[Activity]:
Although the data below holds other lines too, output only those from the line with "s.live (if v.link ≠ .training" up to and including the line with "if port = 8 then s2", exactly as they appear.

Collected data entries:
####
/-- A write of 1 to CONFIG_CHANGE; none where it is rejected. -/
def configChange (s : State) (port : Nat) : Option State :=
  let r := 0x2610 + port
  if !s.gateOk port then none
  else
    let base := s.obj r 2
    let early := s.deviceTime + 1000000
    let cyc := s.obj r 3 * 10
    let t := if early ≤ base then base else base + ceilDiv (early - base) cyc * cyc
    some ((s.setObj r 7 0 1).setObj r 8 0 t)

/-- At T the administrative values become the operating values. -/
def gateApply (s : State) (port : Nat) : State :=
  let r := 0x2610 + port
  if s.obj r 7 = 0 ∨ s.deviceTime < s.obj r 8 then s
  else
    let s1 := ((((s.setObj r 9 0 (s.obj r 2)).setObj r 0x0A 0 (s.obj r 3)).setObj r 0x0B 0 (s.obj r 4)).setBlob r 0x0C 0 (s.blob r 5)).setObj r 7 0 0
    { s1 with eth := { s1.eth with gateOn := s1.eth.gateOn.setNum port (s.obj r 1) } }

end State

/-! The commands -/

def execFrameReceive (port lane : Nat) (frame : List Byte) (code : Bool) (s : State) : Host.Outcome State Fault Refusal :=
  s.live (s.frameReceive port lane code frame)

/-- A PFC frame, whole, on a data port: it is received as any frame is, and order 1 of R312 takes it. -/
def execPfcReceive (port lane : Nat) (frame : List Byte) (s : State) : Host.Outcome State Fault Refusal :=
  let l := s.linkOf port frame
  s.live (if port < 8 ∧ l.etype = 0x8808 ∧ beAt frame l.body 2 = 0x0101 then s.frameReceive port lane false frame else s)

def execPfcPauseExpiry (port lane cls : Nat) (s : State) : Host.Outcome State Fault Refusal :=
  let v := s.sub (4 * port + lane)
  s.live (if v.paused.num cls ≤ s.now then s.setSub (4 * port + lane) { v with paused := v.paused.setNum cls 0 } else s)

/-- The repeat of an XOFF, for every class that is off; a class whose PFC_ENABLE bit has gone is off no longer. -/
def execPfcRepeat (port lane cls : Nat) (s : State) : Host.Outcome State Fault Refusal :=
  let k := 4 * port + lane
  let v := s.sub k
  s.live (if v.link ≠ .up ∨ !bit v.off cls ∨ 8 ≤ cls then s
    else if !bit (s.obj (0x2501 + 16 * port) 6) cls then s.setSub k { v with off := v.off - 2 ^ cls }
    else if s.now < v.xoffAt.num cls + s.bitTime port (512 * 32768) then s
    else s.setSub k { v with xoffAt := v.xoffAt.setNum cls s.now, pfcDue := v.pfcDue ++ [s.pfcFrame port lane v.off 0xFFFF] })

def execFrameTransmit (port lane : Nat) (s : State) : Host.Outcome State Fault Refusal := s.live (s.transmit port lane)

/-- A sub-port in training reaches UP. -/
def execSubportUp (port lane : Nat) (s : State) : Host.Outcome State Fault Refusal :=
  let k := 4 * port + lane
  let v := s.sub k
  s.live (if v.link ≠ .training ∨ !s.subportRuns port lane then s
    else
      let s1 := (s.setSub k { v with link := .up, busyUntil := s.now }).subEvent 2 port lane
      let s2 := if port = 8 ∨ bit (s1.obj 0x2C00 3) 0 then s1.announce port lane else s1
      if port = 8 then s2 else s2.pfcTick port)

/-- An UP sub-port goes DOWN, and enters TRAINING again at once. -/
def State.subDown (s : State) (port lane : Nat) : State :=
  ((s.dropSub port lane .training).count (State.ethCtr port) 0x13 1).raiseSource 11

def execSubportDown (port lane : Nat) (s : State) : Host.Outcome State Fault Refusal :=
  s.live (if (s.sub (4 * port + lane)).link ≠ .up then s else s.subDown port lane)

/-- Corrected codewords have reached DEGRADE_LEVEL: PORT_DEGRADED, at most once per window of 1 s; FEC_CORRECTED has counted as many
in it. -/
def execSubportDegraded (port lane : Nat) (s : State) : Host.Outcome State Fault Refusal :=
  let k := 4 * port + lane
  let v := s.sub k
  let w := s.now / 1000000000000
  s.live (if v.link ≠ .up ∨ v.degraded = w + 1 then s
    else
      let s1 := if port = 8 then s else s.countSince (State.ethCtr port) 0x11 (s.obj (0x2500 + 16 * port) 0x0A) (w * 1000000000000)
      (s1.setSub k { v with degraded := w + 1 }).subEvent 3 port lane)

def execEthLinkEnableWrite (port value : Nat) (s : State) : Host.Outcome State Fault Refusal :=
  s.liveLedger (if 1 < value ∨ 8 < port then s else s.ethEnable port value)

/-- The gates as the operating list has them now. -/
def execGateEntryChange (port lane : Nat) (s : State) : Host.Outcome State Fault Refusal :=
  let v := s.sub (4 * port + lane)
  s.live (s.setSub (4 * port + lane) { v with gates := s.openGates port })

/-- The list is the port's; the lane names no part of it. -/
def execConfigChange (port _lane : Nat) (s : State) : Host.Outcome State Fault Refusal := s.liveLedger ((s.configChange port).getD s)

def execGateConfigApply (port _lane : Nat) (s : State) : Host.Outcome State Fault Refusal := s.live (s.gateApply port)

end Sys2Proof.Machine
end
####
[Result of the exercise]:
  s.live (if v.link ≠ .training ∨ !s.subportRuns port lane then s
    else
      let s1 := (s.setSub k { v with link := .up, busyUntil := s.now }).subEvent 2 port lane
      let s2 := if port = 8 ∨ bit (s1.obj 0x2C00 3) 0 then s1.announce port lane else s1
      if port = 8 then s2 else s2.pfcTick port)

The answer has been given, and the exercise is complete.